第110章 酒肆惊变
  油酥饼铺热气蒸腾,芝麻粒粒焦香迸裂,咬一口,酥皮簌簌落满前襟。
  竹器匠人十指翻飞,青蔑如丝,在掌中穿梭成篮、成框、成笼、成蜻蜓振翅欲飞。
  更有蜀绣娘子坐在临窗绣架前,指尖银针引著孔雀蓝丝线,在素娟上,绣出一朵將绽未绽的芙蓉,露珠欲坠,栩栩如生。
  杨树林忽然捂著肚腹,咕嚕一声脆响,引得眾人鬨笑。
  朱鸭见抚掌大乐:“好,就用这五十两官银,让我等饱啖一次这广安烟火,咱们不醉不归,不饱不还。
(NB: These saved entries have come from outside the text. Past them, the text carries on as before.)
-- ==== Sys2Proof/Certificates/Slice0/Obligations.lean ====
section
/-! DEFINITION. The statements for the provers: what each command does, what it leaves alone, and what holds of every step. -/

open Sys2Proof Sys2Proof.Machine

/-- The command at the front of the queue is executed with the rest of the queue. That an empty queue lets the clock tick is the model's choice (log 1). -/
def Obligations.StepRunsTheFrontCommand : Prop :=
  (∀ (c : Instr) (s : State), step { s with pending := c :: s.pending } = exec c s) ∧
  (∀ s : State, s.pending = [] → ∃ t, step s = .next t ∧ t = { s with regs := t.regs } ∧ t.reg SCH_TICK = s.reg SCH_TICK + 1 ∧
    RegsBut [SCH_TICK, LOG_MS, LOG_HOURS] s t)

/-- R431: the three counts of time. That an idle step is one tick of 1 µs is the model's choice (log 1). -/
def Obligations.TimeIsKeptInMram : Prop :=
  ∀ s : State,
    (∃ t, exec .powerOn s = .next t ∧ t.reg LOG_POWER_CYCLES = s.reg LOG_POWER_CYCLES + 1 ∧ t.reg LOG_HOURS = s.reg LOG_HOURS ∧
      t.reg LOG_MS = s.reg LOG_MS) ∧
    (s.pending = [] → ∃ t, step s = .next t ∧ t.reg LOG_POWER_CYCLES = s.reg LOG_POWER_CYCLES ∧
      ((s.reg SCH_TICK + 1).toNat % 1000 ≠ 0 → t.reg LOG_MS = s.reg LOG_MS ∧ t.reg LOG_HOURS = s.reg LOG_HOURS) ∧
      ((s.reg SCH_TICK + 1).toNat % 1000 = 0 → s.fld LOG_MS LOG_MS_ms < 3599999 →
        t.fld LOG_MS LOG_MS_ms = s.fld LOG_MS LOG_MS_ms + 1 ∧ t.reg LOG_HOURS = s.reg LOG_HOURS) ∧
      ((s.reg SCH_TICK + 1).toNat % 1000 = 0 → 3599999 ≤ s.fld LOG_MS LOG_MS_ms →
        t.fld LOG_MS LOG_MS_ms = 0 ∧ t.reg LOG_HOURS = s.reg LOG_HOURS + 1)) ∧
    (∀ c t, (c = Instr.sysRstN true ∨ ∃ cls sub, c = .schReset cls sub) → exec c s = .next t →
      t.reg LOG_POWER_CYCLES = s.reg LOG_POWER_CYCLES ∧ t.reg LOG_HOURS = s.reg LOG_HOURS ∧ t.reg LOG_MS = s.reg LOG_MS)

/-- R1, R384, R398, R426, R446, R462, R464, R481: values after reset. The grade and the moment of reset are the model's choice (log 54). -/
def Obligations.ResetHoldsTheTabledValues : Prop :=
  let s := State.reset
  readReg s GLB_INVENTORY_CORE = 0xFFFFFFFF ∧ readReg s GLB_INVENTORY_STACK = 0xFF ∧ readReg s GLB_INVENTORY_ENGINE = 0xE4FF ∧
  fwState s = 0 ∧ s.fld PWR_STATUS PWR_STATUS_cap_w = 1400 ∧ s.fld PWR_STATUS PWR_STATUS_rails_good = 0 ∧
  s.fld THM_CFG THM_CFG_throttle = 95 ∧ s.fld (SCH_CFG 3) SCH_CFG_preempt_min = 16 ∧ s.fld (SCH_CFG 3) SCH_CFG_preempt_en = 1 ∧
  s.bit MGT_CFG MGT_CFG_sb_control = true ∧ owner s = 0 ∧ s.mgt.tap = 1 ∧ s.mem = [] ∧ s.cores = [] ∧ s.qps = [] ∧ s.frozen = [] ∧
  s.pending = [] ∧ s.meas.length = 4 ∧ s.meas.drop 1 = [0, 0, 0] ∧
  (∀ cls idx, cls < 139 → idx < 256 → (winPermits s cls idx 7 0 64 kRead = true ↔ idx = 0))

/-- The invariants of `EveryStepKeepsCanonical` and `EveryStepKeepsRunNumbers` hold after reset. -/
def Obligations.CanonicalAfterReset : Prop :=
  Canonical State.reset ∧ ∀ c, Numbered (State.reset.core c)

/-- An invariant of every step: the canonical form of local memory and of the register store. What an unlisted byte reads as is log 2. -/
def Obligations.EveryStepKeepsCanonical : Prop :=
  ∀ s t : State, Canonical s → step s = .next t → Canonical t

/-- An invariant of every step, on which the statements about instructions of units rest. The numbers are the model's own (log 73). -/
def Obligations.EveryStepKeepsRunNumbers : Prop :=
  ∀ s t : State, (∀ c, Numbered (s.core c)) → step s = .next t → ∀ c, Numbered (t.core c)

/-- Every command ends in a next state and leaves the waiting commands and the grade alone, so commands are served first in, first
out, and none stops the device. That units held in reset ignore commands is the model's choice (log 72). -/
def Obligations.EveryCommandKeepsTheQueue : Prop :=
  ∀ (c : Instr) (s : State), ∃ t, exec c s = .next t ∧ t.pending = s.pending ∧ t.grade = s.grade ∧
    (always c = false → s.live = false → t = s)
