-- ==== Sys2Proof/Laws/State.lean ====
section
/-! SUPPORT. One lemma per field per update of State, and what reading gives after each update. -/

namespace Sys2Proof.Machine

variable (s : State)

/-! ### setReg -/

@[simp] theorem State.setReg_grade (off : Nat) (w : Word) : (s.setReg off w).grade = s.grade := rfl
@[simp] theorem State.setReg_mem (off : Nat) (w : Word) : (s.setReg off w).mem = s.mem := rfl
@[simp] theorem State.setReg_stamp (off : Nat) (w : Word) : (s.setReg off w).stamp = s.stamp := rfl
@[simp] theorem State.setReg_atomErrs (off : Nat) (w : Word) : (s.setReg off w).atomErrs = s.atomErrs := rfl
@[simp] theorem State.setReg_bursts (off : Nat) (w : Word) : (s.setReg off w).bursts = s.bursts := rfl
@[simp] theorem State.setReg_pinHits (off : Nat) (w : Word) : (s.setReg off w).pinHits = s.pinHits := rfl
@[simp] theorem State.setReg_caErrs (off : Nat) (w : Word) : (s.setReg off w).caErrs = s.caErrs := rfl
@[simp] theorem State.setReg_upsets (off : Nat) (w : Word) : (s.setReg off w).upsets = s.upsets := rfl
@[simp] theorem State.setReg_loaders (off : Nat) (w : Word) : (s.setReg off w).loaders = s.loaders := rfl
@[simp] theorem State.setReg_svcs (off : Nat) (w : Word) : (s.setReg off w).svcs = s.svcs := rfl
@[simp] theorem State.setReg_pastures (off : Nat) (w : Word) : (s.setReg off w).pastures = s.pastures := rfl
@[simp] theorem State.setReg_cores (off : Nat) (w : Word) : (s.setReg off w).cores = s.cores := rfl
@[simp] theorem State.setReg_windows (off : Nat) (w : Word) : (s.setReg off w).windows = s.windows := rfl
@[simp] theorem State.setReg_frozen (off : Nat) (w : Word) : (s.setReg off w).frozen = s.frozen := rfl
@[simp] theorem State.setReg_qps (off : Nat) (w : Word) : (s.setReg off w).qps = s.qps := rfl
@[simp] theorem State.setReg_ports (off : Nat) (w : Word) : (s.setReg off w).ports = s.ports := rfl
@[simp] theorem State.setReg_msix (off : Nat) (w : Word) : (s.setReg off w).msix = s.msix := rfl
@[simp] theorem State.setReg_hostOut (off : Nat) (w : Word) : (s.setReg off w).hostOut = s.hostOut := rfl
@[simp] theorem State.setReg_heldRecs (off : Nat) (w : Word) : (s.setReg off w).heldRecs = s.heldRecs := rfl
@[simp] theorem State.setReg_links (off : Nat) (w : Word) : (s.setReg off w).links = s.links := rfl
@[simp] theorem State.setReg_nsrs (off : Nat) (w : Word) : (s.setReg off w).nsrs = s.nsrs := rfl
@[simp] theorem State.setReg_appliers (off : Nat) (w : Word) : (s.setReg off w).appliers = s.appliers := rfl
@[simp] theorem State.setReg_drovers (off : Nat) (w : Word) : (s.setReg off w).drovers = s.drovers := rfl
@[simp] theorem State.setReg_trhs (off : Nat) (w : Word) : (s.setReg off w).trhs = s.trhs := rfl
@[simp] theorem State.setReg_engines (off : Nat) (w : Word) : (s.setReg off w).engines = s.engines := rfl
@[simp] theorem State.setReg_collIn (off : Nat) (w : Word) : (s.setReg off w).collIn = s.collIn := rfl
@[simp] theorem State.setReg_collSeq (off : Nat) (w : Word) : (s.setReg off w).collSeq = s.collSeq := rfl
@[simp] theorem State.setReg_calls (off : Nat) (w : Word) : (s.setReg off w).calls = s.calls := rfl
@[simp] theorem State.setReg_roll (off : Nat) (w : Word) : (s.setReg off w).roll = s.roll := rfl
@[simp] theorem State.setReg_rcd (off : Nat) (w : Word) : (s.setReg off w).rcd = s.rcd := rfl
@[simp] theorem State.setReg_jobRanks (off : Nat) (w : Word) : (s.setReg off w).jobRanks = s.jobRanks := rfl
@[simp] theorem State.setReg_lineOut (off : Nat) (w : Word) : (s.setReg off w).lineOut = s.lineOut := rfl
@[simp] theorem State.setReg_reqs (off : Nat) (w : Word) : (s.setReg off w).reqs = s.reqs := rfl
@[simp] theorem State.setReg_nextTag (off : Nat) (w : Word) : (s.setReg off w).nextTag = s.nextTag := rfl
@[simp] theorem State.setReg_scheds (off : Nat) (w : Word) : (s.setReg off w).scheds = s.scheds := rfl
@[simp] theorem State.setReg_sram (off : Nat) (w : Word) : (s.setReg off w).sram = s.sram := rfl
@[simp] theorem State.setReg_mram (off : Nat) (w : Word) : (s.setReg off w).mram = s.mram := rfl
@[simp] theorem State.setReg_logClosed (off : Nat) (w : Word) : (s.setReg off w).logClosed = s.logClosed := rfl
@[simp] theorem State.setReg_flush (off : Nat) (w : Word) : (s.setReg off w).flush = s.flush := rfl
@[simp] theorem State.setReg_flushes (off : Nat) (w : Word) : (s.setReg off w).flushes = s.flushes := rfl
@[simp] theorem State.setReg_str (off : Nat) (w : Word) : (s.setReg off w).str = s.str := rfl
@[simp] theorem State.setReg_meas (off : Nat) (w : Word) : (s.setReg off w).meas = s.meas := rfl
@[simp] theorem State.setReg_committed (off : Nat) (w : Word) : (s.setReg off w).committed = s.committed := rfl
@[simp] theorem State.setReg_sec (off : Nat) (w : Word) : (s.setReg off w).sec = s.sec := rfl
@[simp] theorem State.setReg_pwr (off : Nat) (w : Word) : (s.setReg off w).pwr = s.pwr := rfl
@[simp] theorem State.setReg_mgt (off : Nat) (w : Word) : (s.setReg off w).mgt = s.mgt := rfl
@[simp] theorem State.setReg_released (off : Nat) (w : Word) : (s.setReg off w).released = s.released := rfl
@[simp] theorem State.setReg_powerFailed (off : Nat) (w : Word) : (s.setReg off w).powerFailed = s.powerFailed := rfl
@[simp] theorem State.setReg_sysRst (off : Nat) (w : Word) : (s.setReg off w).sysRst = s.sysRst := rfl
@[simp] theorem State.setReg_thermTrip (off : Nat) (w : Word) : (s.setReg off w).thermTrip = s.thermTrip := rfl
@[simp] theorem State.setReg_vioDown (off : Nat) (w : Word) : (s.setReg off w).vioDown = s.vioDown := rfl
@[simp] theorem State.setReg_fabricCut (off : Nat) (w : Word) : (s.setReg off w).fabricCut = s.fabricCut := rfl
@[simp] theorem State.setReg_untrained (off : Nat) (w : Word) : (s.setReg off w).untrained = s.untrained := rfl
@[simp] theorem State.setReg_answer (off : Nat) (w : Word) : (s.setReg off w).answer = s.answer := rfl
@[simp] theorem State.setReg_free (off : Nat) (w : Word) : (s.setReg off w).free = s.free := rfl
@[simp] theorem State.setReg_pending (off : Nat) (w : Word) : (s.setReg off w).pending = s.pending := rfl

/-! ### setFld -/

@[simp] theorem State.setFld_grade (off : Nat) (f : Fld) (v : Nat) : (s.setFld off f v).grade = s.grade := rfl
@[simp] theorem State.setFld_mem (off : Nat) (f : Fld) (v : Nat) : (s.setFld off f v).mem = s.mem := rfl
@[simp] theorem State.setFld_stamp (off : Nat) (f : Fld) (v : Nat) : (s.setFld off f v).stamp = s.stamp := rfl
@[simp] theorem State.setFld_atomErrs (off : Nat) (f : Fld) (v : Nat) : (s.setFld off f v).atomErrs = s.atomErrs := rfl
@[simp] theorem State.setFld_bursts (off : Nat) (f : Fld) (v : Nat) : (s.setFld off f v).bursts = s.bursts := rfl
@[simp] theorem State.setFld_pinHits (off : Nat) (f : Fld) (v : Nat) : (s.setFld off f v).pinHits = s.pinHits := rfl
@[simp] theorem State.setFld_caErrs (off : Nat) (f : Fld) (v : Nat) : (s.setFld off f v).caErrs = s.caErrs := rfl
@[simp] theorem State.setFld_upsets (off : Nat) (f : Fld) (v : Nat) : (s.setFld off f v).upsets = s.upsets := rfl
@[simp] theorem State.setFld_loaders (off : Nat) (f : Fld) (v : Nat) : (s.setFld off f v).loaders = s.loaders := rfl
@[simp] theorem State.setFld_svcs (off : Nat) (f : Fld) (v : Nat) : (s.setFld off f v).svcs = s.svcs := rfl
@[simp] theorem State.setFld_pastures (off : Nat) (f : Fld) (v : Nat) : (s.setFld off f v).pastures = s.pastures := rfl
@[simp] theorem State.setFld_cores (off : Nat) (f : Fld) (v : Nat) : (s.setFld off f v).cores = s.cores := rfl
@[simp] theorem State.setFld_windows (off : Nat) (f : Fld) (v : Nat) : (s.setFld off f v).windows = s.windows := rfl
@[simp] theorem State.setFld_frozen (off : Nat) (f : Fld) (v : Nat) : (s.setFld off f v).frozen = s.frozen := rfl
@[simp] theorem State.setFld_qps (off : Nat) (f : Fld) (v : Nat) : (s.setFld off f v).qps = s.qps := rfl
@[simp] theorem State.setFld_ports (off : Nat) (f : Fld) (v : Nat) : (s.setFld off f v).ports = s.ports := rfl
@[simp] theorem State.setFld_msix (off : Nat) (f : Fld) (v : Nat) : (s.setFld off f v).msix = s.msix := rfl
@[simp] theorem State.setFld_hostOut (off : Nat) (f : Fld) (v : Nat) : (s.setFld off f v).hostOut = s.hostOut := rfl
@[simp] theorem State.setFld_heldRecs (off : Nat) (f : Fld) (v : Nat) : (s.setFld off f v).heldRecs = s.heldRecs := rfl
@[simp] theorem State.setFld_links (off : Nat) (f : Fld) (v : Nat) : (s.setFld off f v).links = s.links := rfl
@[simp] theorem State.setFld_nsrs (off : Nat) (f : Fld) (v : Nat) : (s.setFld off f v).nsrs = s.nsrs := rfl
@[simp] theorem State.setFld_appliers (off : Nat) (f : Fld) (v : Nat) : (s.setFld off f v).appliers = s.appliers := rfl
@[simp] theorem State.setFld_drovers (off : Nat) (f : Fld) (v : Nat) : (s.setFld off f v).drovers = s.drovers := rfl
@[simp] theorem State.setFld_trhs (off : Nat) (f : Fld) (v : Nat) : (s.setFld off f v).trhs = s.trhs := rfl
@[simp] theorem State.setFld_engines (off : Nat) (f : Fld) (v : Nat) : (s.setFld off f v).engines = s.engines := rfl
@[simp] theorem State.setFld_collIn (off : Nat) (f : Fld) (v : Nat) : (s.setFld off f v).collIn = s.collIn := rfl
@[simp] theorem State.setFld_collSeq (off : Nat) (f : Fld) (v : Nat) : (s.setFld off f v).collSeq = s.collSeq := rfl
@[simp] theorem State.setFld_calls (off : Nat) (f : Fld) (v : Nat) : (s.setFld off f v).calls = s.calls := rfl
@[simp] theorem State.setFld_roll (off : Nat) (f : Fld) (v : Nat) : (s.setFld off f v).roll = s.roll := rfl
@[simp] theorem State.setFld_rcd (off : Nat) (f : Fld) (v : Nat) : (s.setFld off f v).rcd = s.rcd := rfl
@[simp] theorem State.setFld_jobRanks (off : Nat) (f : Fld) (v : Nat) : (s.setFld off f v).jobRanks = s.jobRanks := rfl
@[simp] theorem State.setFld_lineOut (off : Nat) (f : Fld) (v : Nat) : (s.setFld off f v).lineOut = s.lineOut := rfl
@[simp] theorem State.setFld_reqs (off : Nat) (f : Fld) (v : Nat) : (s.setFld off f v).reqs = s.reqs := rfl
@[simp] theorem State.setFld_nextTag (off : Nat) (f : Fld) (v : Nat) : (s.setFld off f v).nextTag = s.nextTag := rfl
@[simp] theorem State.setFld_scheds (off : Nat) (f : Fld) (v : Nat) : (s.setFld off f v).scheds = s.scheds := rfl
@[simp] theorem State.setFld_sram (off : Nat) (f : Fld) (v : Nat) : (s.setFld off f v).sram = s.sram := rfl
@[simp] theorem State.setFld_mram (off : Nat) (f : Fld) (v : Nat) : (s.setFld off f v).mram = s.mram := rfl
@[simp] theorem State.setFld_logClosed (off : Nat) (f : Fld) (v : Nat) : (s.setFld off f v).logClosed = s.logClosed := rfl
@[simp] theorem State.setFld_flush (off : Nat) (f : Fld) (v : Nat) : (s.setFld off f v).flush = s.flush := rfl
@[simp] theorem State.setFld_flushes (off : Nat) (f : Fld) (v : Nat) : (s.setFld off f v).flushes = s.flushes := rfl
@[simp] theorem State.setFld_str (off : Nat) (f : Fld) (v : Nat) : (s.setFld off f v).str = s.str := rfl
@[simp] theorem State.setFld_meas (off : Nat) (f : Fld) (v : Nat) : (s.setFld off f v).meas = s.meas := rfl
@[simp] theorem State.setFld_committed (off : Nat) (f : Fld) (v : Nat) : (s.setFld off f v).committed = s.committed := rfl
@[simp] theorem State.setFld_sec (off : Nat) (f : Fld) (v : Nat) : (s.setFld off f v).sec = s.sec := rfl
@[simp] theorem State.setFld_pwr (off : Nat) (f : Fld) (v : Nat) : (s.setFld off f v).pwr = s.pwr := rfl
@[simp] theorem State.setFld_mgt (off : Nat) (f : Fld) (v : Nat) : (s.setFld off f v).mgt = s.mgt := rfl
@[simp] theorem State.setFld_released (off : Nat) (f : Fld) (v : Nat) : (s.setFld off f v).released = s.released := rfl
@[simp] theorem State.setFld_powerFailed (off : Nat) (f : Fld) (v : Nat) : (s.setFld off f v).powerFailed = s.powerFailed := rfl
@[simp] theorem State.setFld_sysRst (off : Nat) (f : Fld) (v : Nat) : (s.setFld off f v).sysRst = s.sysRst := rfl
@[simp] theorem State.setFld_thermTrip (off : Nat) (f : Fld) (v : Nat) : (s.setFld off f v).thermTrip = s.thermTrip := rfl
@[simp] theorem State.setFld_vioDown (off : Nat) (f : Fld) (v : Nat) : (s.setFld off f v).vioDown = s.vioDown := rfl
@[simp] theorem State.setFld_fabricCut (off : Nat) (f : Fld) (v : Nat) : (s.setFld off f v).fabricCut = s.fabricCut := rfl
@[simp] theorem State.setFld_untrained (off : Nat) (f : Fld) (v : Nat) : (s.setFld off f v).untrained = s.untrained := rfl
@[simp] theorem State.setFld_answer (off : Nat) (f : Fld) (v : Nat) : (s.setFld off f v).answer = s.answer := rfl
@[simp] theorem State.setFld_free (off : Nat) (f : Fld) (v : Nat) : (s.setFld off f v).free = s.free := rfl
@[simp] theorem State.setFld_pending (off : Nat) (f : Fld) (v : Nat) : (s.setFld off f v).pending = s.pending := rfl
”
  五洲酒楼,广安城百年老字號,踞於西市水巷口,三层飞阁临河而筑,雕花木窗半启,垂著湘妃竹帘。
  朱鸭见五人推门而入,檀香混著酒香、肉香、菜香、新焙茶香氤氳扑面,檐角铜铃叮咚响恰似雨前轻响。
  小二眼尖,一眼便认出了杨万里和李五——去年端午,正是他俩在此楼揭穿厨下以陈腊肉冒充鲜肘之弊,周飞掌柜至今感念,当即引至临水雅座。
  青砖墁地,楠木圆桌温润如脂,桌上已摆好素瓷冰裂纹盏,青玉酒提壶。
  酒是“云山由春”,取广安北山云雾峰古泉,配本地糯红高粱,经七蒸八酵、九次摘酒,窖藏十二载。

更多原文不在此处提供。